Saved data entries
==============================

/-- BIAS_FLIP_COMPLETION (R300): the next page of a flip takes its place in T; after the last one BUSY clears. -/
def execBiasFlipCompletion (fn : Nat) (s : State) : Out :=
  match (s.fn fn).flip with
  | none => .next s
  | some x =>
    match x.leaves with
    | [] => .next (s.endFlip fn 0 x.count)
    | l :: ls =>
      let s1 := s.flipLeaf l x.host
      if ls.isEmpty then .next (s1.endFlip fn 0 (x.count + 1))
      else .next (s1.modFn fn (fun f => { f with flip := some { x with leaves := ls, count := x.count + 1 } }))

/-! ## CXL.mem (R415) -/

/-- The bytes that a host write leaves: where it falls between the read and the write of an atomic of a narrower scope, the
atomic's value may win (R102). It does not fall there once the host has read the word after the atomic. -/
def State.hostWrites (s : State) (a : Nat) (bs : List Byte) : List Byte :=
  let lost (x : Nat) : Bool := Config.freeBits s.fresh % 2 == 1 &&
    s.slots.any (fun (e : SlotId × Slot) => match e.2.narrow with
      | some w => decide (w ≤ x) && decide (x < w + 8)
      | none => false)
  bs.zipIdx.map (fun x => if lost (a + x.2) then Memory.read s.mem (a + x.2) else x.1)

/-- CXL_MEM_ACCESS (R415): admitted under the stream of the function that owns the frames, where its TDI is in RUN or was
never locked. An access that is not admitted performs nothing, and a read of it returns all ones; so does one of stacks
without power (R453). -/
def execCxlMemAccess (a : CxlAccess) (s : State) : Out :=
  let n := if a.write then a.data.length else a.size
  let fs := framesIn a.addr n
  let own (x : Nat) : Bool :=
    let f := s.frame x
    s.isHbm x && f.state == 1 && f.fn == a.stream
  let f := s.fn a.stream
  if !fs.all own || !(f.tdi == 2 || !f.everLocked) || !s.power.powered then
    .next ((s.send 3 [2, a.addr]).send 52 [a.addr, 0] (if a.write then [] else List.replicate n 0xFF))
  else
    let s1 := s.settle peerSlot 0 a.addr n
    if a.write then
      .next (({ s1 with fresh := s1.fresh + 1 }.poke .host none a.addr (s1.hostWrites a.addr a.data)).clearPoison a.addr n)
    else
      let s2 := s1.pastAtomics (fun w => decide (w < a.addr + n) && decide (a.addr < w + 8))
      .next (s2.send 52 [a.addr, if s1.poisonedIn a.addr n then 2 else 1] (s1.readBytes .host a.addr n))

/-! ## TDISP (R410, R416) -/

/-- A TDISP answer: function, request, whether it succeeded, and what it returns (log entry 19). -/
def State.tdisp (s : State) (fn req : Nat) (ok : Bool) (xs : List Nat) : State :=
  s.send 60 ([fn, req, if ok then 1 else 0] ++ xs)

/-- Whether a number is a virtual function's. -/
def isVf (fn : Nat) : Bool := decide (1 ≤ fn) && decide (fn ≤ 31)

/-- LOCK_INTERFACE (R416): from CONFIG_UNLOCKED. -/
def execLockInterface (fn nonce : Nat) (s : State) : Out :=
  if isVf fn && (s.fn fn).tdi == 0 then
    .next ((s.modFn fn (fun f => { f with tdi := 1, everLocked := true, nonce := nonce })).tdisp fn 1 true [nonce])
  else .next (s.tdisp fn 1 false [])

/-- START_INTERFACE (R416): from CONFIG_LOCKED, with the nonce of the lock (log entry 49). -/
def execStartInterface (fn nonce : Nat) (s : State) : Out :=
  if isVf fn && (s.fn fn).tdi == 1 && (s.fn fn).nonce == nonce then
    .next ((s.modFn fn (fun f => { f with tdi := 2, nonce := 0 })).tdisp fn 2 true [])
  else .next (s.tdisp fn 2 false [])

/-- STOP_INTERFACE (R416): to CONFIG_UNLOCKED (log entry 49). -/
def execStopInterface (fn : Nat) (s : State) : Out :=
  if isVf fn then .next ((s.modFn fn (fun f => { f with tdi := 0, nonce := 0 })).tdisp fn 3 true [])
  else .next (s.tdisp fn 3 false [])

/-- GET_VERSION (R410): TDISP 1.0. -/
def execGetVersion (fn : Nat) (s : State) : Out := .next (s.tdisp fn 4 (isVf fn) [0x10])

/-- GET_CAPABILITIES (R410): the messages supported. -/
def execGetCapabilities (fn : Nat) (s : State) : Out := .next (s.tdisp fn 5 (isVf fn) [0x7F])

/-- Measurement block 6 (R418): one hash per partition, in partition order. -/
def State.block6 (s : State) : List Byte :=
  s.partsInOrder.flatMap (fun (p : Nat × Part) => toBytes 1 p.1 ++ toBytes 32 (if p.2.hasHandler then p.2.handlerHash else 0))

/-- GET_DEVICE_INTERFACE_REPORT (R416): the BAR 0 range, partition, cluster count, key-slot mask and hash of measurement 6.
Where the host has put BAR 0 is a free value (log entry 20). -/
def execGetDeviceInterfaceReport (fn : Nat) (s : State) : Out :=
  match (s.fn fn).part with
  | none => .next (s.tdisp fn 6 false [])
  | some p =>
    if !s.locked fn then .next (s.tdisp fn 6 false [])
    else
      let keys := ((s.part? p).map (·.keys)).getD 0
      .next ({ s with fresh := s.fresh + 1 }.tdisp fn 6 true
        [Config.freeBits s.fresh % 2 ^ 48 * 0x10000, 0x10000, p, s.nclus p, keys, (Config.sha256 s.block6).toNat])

==============================

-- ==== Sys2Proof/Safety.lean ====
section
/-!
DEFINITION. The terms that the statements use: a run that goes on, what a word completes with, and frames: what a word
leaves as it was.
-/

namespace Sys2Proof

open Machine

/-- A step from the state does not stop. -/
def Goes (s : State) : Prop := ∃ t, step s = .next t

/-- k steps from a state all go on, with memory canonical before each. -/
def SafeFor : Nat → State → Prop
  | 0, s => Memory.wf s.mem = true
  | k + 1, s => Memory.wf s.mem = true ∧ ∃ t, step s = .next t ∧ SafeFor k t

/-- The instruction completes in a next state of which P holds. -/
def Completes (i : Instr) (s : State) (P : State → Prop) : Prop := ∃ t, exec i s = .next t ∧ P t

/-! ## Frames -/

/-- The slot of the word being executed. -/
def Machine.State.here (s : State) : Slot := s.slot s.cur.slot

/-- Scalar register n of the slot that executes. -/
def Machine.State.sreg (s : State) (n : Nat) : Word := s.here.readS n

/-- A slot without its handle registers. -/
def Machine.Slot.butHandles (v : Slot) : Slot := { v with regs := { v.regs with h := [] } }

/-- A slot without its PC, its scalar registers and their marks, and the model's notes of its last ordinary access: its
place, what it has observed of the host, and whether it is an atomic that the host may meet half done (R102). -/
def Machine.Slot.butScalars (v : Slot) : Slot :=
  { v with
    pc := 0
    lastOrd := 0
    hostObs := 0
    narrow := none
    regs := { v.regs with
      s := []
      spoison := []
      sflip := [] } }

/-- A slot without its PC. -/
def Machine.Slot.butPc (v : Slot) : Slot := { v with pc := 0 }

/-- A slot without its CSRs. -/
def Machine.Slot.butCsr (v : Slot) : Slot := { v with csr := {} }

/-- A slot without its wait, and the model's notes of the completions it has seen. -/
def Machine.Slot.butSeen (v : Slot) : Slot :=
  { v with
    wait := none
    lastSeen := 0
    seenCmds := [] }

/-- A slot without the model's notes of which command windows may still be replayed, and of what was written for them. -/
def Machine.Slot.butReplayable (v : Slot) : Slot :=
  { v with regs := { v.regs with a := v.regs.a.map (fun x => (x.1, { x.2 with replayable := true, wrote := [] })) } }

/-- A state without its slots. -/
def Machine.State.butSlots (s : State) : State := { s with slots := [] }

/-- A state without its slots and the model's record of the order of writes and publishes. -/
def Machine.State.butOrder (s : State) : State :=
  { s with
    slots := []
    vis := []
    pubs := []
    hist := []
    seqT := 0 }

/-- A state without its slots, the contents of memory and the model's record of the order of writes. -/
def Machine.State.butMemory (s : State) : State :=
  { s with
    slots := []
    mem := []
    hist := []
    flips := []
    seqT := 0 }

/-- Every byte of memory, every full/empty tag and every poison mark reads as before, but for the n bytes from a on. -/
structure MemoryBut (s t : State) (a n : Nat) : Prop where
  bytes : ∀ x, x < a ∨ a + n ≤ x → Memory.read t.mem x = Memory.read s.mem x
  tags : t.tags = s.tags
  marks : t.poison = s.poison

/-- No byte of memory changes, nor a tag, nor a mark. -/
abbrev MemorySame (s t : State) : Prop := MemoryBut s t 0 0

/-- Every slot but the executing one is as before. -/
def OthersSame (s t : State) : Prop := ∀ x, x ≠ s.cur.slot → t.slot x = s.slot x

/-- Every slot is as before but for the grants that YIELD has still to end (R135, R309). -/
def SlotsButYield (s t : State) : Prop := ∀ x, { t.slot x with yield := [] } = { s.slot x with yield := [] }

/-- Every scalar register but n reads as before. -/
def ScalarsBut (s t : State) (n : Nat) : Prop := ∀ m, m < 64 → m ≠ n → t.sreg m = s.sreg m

==============================

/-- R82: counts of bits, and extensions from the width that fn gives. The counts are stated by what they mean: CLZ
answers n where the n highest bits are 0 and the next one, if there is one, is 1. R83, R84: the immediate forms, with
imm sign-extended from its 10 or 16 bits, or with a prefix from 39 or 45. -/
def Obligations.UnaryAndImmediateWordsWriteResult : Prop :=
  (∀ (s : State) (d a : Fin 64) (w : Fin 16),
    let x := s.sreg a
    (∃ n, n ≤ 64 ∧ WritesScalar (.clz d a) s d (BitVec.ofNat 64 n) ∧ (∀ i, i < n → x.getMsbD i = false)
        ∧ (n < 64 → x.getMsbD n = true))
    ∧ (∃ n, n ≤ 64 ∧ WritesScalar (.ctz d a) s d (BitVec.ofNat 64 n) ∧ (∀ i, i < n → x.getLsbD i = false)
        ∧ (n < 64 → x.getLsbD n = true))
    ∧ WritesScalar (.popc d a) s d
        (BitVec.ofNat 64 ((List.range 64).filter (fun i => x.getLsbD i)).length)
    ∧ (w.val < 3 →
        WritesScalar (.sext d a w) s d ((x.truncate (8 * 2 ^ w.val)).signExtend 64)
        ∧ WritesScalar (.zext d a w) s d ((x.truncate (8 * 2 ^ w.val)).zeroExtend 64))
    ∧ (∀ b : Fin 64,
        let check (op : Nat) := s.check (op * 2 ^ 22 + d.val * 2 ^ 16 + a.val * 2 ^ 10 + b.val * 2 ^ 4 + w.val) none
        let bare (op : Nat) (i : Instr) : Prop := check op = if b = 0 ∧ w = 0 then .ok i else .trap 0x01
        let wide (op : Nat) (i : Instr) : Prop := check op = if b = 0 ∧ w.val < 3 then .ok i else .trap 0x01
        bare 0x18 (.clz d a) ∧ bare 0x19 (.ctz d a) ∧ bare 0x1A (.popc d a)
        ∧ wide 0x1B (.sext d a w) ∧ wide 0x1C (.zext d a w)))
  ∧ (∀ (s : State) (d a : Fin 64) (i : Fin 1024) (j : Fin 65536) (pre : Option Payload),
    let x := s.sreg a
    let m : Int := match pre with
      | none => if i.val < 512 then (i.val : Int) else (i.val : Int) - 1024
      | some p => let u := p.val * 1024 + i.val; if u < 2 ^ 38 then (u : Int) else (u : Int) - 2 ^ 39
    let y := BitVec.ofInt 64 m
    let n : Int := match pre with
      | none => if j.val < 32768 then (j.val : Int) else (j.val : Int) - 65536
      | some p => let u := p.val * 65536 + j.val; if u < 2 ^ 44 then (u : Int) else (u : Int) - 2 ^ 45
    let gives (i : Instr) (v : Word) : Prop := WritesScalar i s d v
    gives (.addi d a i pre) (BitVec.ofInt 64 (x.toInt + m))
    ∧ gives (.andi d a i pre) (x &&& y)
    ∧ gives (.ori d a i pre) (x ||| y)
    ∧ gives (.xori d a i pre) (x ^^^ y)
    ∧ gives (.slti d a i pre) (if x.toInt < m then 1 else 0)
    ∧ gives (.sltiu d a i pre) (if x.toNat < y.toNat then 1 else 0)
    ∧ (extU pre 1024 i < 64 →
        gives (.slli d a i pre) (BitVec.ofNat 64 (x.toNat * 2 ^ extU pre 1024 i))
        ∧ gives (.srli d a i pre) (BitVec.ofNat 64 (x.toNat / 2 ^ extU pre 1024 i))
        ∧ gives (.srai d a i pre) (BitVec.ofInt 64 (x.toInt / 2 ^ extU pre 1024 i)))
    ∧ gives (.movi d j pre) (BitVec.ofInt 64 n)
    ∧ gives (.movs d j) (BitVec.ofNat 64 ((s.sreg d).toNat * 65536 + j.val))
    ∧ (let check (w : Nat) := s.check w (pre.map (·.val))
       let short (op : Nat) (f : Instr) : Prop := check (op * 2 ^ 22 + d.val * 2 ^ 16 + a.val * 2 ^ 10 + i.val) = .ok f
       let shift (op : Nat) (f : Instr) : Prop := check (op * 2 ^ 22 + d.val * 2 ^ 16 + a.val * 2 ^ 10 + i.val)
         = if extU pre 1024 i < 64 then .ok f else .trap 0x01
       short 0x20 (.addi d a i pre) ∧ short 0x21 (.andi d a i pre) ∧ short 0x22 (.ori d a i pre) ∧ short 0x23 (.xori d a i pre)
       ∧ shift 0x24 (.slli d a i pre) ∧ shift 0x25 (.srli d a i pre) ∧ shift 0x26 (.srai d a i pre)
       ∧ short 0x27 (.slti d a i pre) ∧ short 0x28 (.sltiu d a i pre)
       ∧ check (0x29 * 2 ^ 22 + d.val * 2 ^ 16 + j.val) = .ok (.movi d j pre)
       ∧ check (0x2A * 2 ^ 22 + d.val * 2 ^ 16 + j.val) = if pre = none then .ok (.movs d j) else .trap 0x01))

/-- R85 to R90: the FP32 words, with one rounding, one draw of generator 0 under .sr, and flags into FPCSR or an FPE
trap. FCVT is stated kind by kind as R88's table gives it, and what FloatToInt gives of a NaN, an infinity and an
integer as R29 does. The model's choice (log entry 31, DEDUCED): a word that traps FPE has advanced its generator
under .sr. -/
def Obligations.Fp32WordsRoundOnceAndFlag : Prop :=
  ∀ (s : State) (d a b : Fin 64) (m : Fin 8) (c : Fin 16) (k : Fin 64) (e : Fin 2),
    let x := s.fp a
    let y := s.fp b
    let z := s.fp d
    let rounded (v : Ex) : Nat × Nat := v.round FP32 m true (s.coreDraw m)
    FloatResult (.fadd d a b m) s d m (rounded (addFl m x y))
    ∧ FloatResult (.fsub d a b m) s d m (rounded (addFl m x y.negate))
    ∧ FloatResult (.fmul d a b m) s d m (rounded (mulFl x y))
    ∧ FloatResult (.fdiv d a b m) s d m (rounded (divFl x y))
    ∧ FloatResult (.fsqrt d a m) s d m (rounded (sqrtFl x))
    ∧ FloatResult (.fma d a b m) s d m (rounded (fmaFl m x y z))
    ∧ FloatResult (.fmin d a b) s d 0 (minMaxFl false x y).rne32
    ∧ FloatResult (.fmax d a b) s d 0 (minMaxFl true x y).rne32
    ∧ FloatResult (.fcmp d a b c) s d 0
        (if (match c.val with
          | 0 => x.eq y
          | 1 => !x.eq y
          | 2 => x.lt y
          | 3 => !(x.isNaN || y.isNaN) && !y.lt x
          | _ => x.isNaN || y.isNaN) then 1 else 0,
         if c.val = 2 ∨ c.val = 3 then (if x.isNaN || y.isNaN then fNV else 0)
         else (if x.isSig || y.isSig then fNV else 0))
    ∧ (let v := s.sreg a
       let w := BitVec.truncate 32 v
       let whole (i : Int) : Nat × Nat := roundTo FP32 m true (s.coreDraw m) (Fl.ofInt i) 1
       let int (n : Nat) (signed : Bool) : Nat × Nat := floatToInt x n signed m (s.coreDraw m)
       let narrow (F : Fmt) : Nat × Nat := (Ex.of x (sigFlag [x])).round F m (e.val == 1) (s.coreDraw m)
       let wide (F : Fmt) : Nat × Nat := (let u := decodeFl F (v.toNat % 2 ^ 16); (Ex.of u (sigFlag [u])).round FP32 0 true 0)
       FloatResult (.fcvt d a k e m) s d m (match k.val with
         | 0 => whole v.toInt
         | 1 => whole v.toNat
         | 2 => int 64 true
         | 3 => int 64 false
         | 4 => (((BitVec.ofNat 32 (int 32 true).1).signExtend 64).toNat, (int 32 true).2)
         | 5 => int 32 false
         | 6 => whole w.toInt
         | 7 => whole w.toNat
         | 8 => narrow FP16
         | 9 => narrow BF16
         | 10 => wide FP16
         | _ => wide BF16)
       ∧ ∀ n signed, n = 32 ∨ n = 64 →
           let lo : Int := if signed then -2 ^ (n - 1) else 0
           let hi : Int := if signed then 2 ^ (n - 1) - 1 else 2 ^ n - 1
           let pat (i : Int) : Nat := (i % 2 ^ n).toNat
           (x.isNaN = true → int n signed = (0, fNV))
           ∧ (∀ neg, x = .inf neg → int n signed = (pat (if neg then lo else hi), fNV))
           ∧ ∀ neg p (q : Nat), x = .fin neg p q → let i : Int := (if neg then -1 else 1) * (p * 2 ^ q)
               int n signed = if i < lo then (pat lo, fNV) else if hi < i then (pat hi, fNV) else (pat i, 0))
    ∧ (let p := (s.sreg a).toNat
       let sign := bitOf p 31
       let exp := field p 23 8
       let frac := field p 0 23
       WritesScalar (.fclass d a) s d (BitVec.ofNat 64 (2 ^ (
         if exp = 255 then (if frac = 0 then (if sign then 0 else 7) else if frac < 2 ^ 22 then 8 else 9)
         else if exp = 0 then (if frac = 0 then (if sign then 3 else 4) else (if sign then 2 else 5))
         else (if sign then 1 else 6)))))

==============================

**Required work**
When you reach the line holding "def OthersSame (s" in the records above, begin reproducing exactly, stop after the line holding "def ScalarsBut (s", and output nothing else.

**Task response**
def OthersSame (s t : State) : Prop := ∀ x, x ≠ s.cur.slot → t.slot x = s.slot x

/-- Every slot is as before but for the grants that YIELD has still to end (R135, R309). -/
def SlotsButYield (s t : State) : Prop := ∀ x, { t.slot x with yield := [] } = { s.slot x with yield := [] }

/-- Every scalar register but n reads as before. -/
def ScalarsBut (s t : State) (n : Nat) : Prop := ∀ m, m < 64 → m ≠ n → t.sreg m = s.sreg m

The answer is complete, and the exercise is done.